GIVE YOUR GARDEN A NEW LOOK
By Linda Cobb | More Content Now
When you garden on the same plot of land for years, it’s easy to get yourself into a nice comfortable rut.
Sometimes you can’t even see that your flower bed is old and tired. The plantings may be thin, weak or just plain worn out. Just because you’ve done it this way for years doesn’t mean you can’t change things up now.
Now is the perfect time to think about ripping out a whole bed or even half of one. Be brave and get out the paper, pencils, mail-order catalogs, ideas and garden magazines, and start to think change.

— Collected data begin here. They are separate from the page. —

/-- Read a policer into DATA0-3 and clear its RED count. -/
def State.policerReadClear (s : State) (p : Page) (val : Word) : State :=
  let s := s.policerRead p val
  let i := F.SCH_POL_ADDR_INDEX.of val
  s.setPolicer p.n i { s.policer p.n i with red := 0 }

/-- R263: SCH_POL_ADDR.OP = 0b11. -/
def execPolicerReadClear (src : Source) (page : PageIdx) (val : Word) (s : State) : Res :=
  .next (s.accessKind src page .slice (F.SCH_POL_ADDR.cmd 3 val) (fun p s => s.policerReadClear p val))

/-! ### Samples (R281, R341) -/

/-- Sample one queue: its depth in cells and its head delay in ns. -/
def State.sampleQueue (s : State) (d p q : Nat) (l : List Copy) : State :=
  let pg := portPg p
  let delay := match s.queueAt (portQ p q) with
    | c :: _ => (stampDiff (s.stamp d) c.enq).toNat / nsUnits
    | [] => 0
  let depth := depthOf l d (portQ p q)
  let s := s.fset pg F.SCH_QUEUE_DEPTH_SAMPLE_DEPTH depth q
  let s := s.setReg pg (F.SCH_QUEUE_DELAY_SAMPLE.at q) (BitVec.ofNat 32 (min 0xFFFFFFFF delay))
  let s := s.fset pg F.TEL_QUEUE_PEAK_DEPTH_DEPTH (max depth (s.fget pg F.TEL_QUEUE_PEAK_DEPTH_DEPTH q)) q
  s.setReg pg (F.TEL_QUEUE_PEAK_DELAY.at q)
    (BitVec.ofNat 32 (max (min 0xFFFFFFFF delay) (s.reg pg (F.TEL_QUEUE_PEAK_DELAY.at q)).toNat))

/-- R281: every egress queue of a die is sampled. A queue that holds nothing and whose last sample was 0 keeps its values. -/
def execQueueSample (d : Die) (s : State) : Res :=
  let l := s.copies d.val
  let kp := (s.queues.filter (fun kv : Nat × List Copy => kv.1 < 16384)).map (fun kv : Nat × List Copy => kv.1 / 16)
  let busy := s.regs.filterMap (fun kv : Nat × Word =>
    if keyKind kv.1 = Kind.port.code ∧ 0x600 ≤ keyOff kv.1 ∧ keyOff kv.1 < 0x680 then some (keyNum kv.1) else none)
  let held := l.filterMap Copy.port
  s.ifOperates (bufPg d.val) (if !s.dieUp d.val then s else
    (((kp ++ busy ++ held).eraseDups).filter (fun p => portDie p = d.val)).foldl (fun s p =>
      (List.range 16).foldl (fun s q => s.sampleQueue d.val p q l) s) s)

end Sys2Proof.Machine
end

This is something I did recently. After 20 years, the long perennial bed needed a makeover. The biggest mistake of my horticultural career was planting mint in this bed, and 20 years later, it is still there. But all of the plants had gotten old and tired, and there was not any theme or cohesiveness to the bed anymore.
The first step to the process is deciding how large the bed will be. My bed was easy because it is a self-contained bed of only one size. We removed every plant and potted the ones I wanted to keep. We returned the keepers to the new bed and tossed the old, no longer viable ones. Then we added a layer of compost and mushroom compost to the bed. The soil was already rich and loose, but after the compost and mushroom compost were added, we tilled it up.
If you are creating a bed from scratch, you will need to remove the grass by renting a grass-removal machine or you can dig it up. Hardware stores usually rent these machines.
If your bed has hard red clay, you will need to resort to drastic measures. This is the most important step you can take to renovating or creating a new flower bed.
The standard soil amendment steps are hard red clay, sand (any kind of sand) and peat moss. Now I know you cannot measure this, but you can guess at it easily.
After you scatter theses ingredients on your soil, till it to about 8 to 10 inches. This will leave you with perfect garden soil suitable for growing ornamental shrubs, vegetables, perennials and annuals.
The next steps require thinking and planning. This is where I get out about 20 pieces of bamboo in all sizes. I use the bamboo to plan out my bed by laying the pieces down in the bed to designate planting pockets. This gives me a real visual idea of what it will look like.
While doing this, I keep in mind how big the plants get and how many plants fit in the pocket.
While I am planning out my bed, using these visual techniques, I will take that time to decide what plants go in the bed. Assuming this is a full-sun bed, I like to start out the positioning of my key plants such as phlox, Joe Pye weed, roses, cone flower and rudbeckia, paying attention to what plants bloom in what season.
After positioning my canes throughout my bed to indicate the location of each group of plants, then I will add to it some larger shrubs or trees, such as forest pansy or any large hydrangeas including limelight, a full-sun hydrangea. Maybe I might want to add a tall pole with a clematis on it. These plants are my base plants.
Next, I will plan to add some annuals to run through the bed randomly. For this, you can select what is available at the local nursery when the season arrives, or you can plan, buy seed and grow your own, like larkspur and Queen Anne’s lace. I usually dot them through the bed like a stream in a curved line. This way you have total control of your flower bed, enabling you to always be prepared. For early March interest, you should plant a few Lenten roses or hellebores.
Add to the current bed some daffodil bulbs scattered in groups throughout the planting bed. This way, when it is spring, there will be something to look forward to before any of the garden wakes up. Also it would be wise to plant some tulip bulbs here and there. This is always planted in the fall, so make a note on your calendar to order bulbs in July or August and plant them out in October. There is always the giant allium, globemaster, which blooms in April and May. Add to that some of the ornamental tall lilies that will bloom in the summer months of June and July. All of this needs to be planned ahead on a calendar, plotted, ordered and dug in.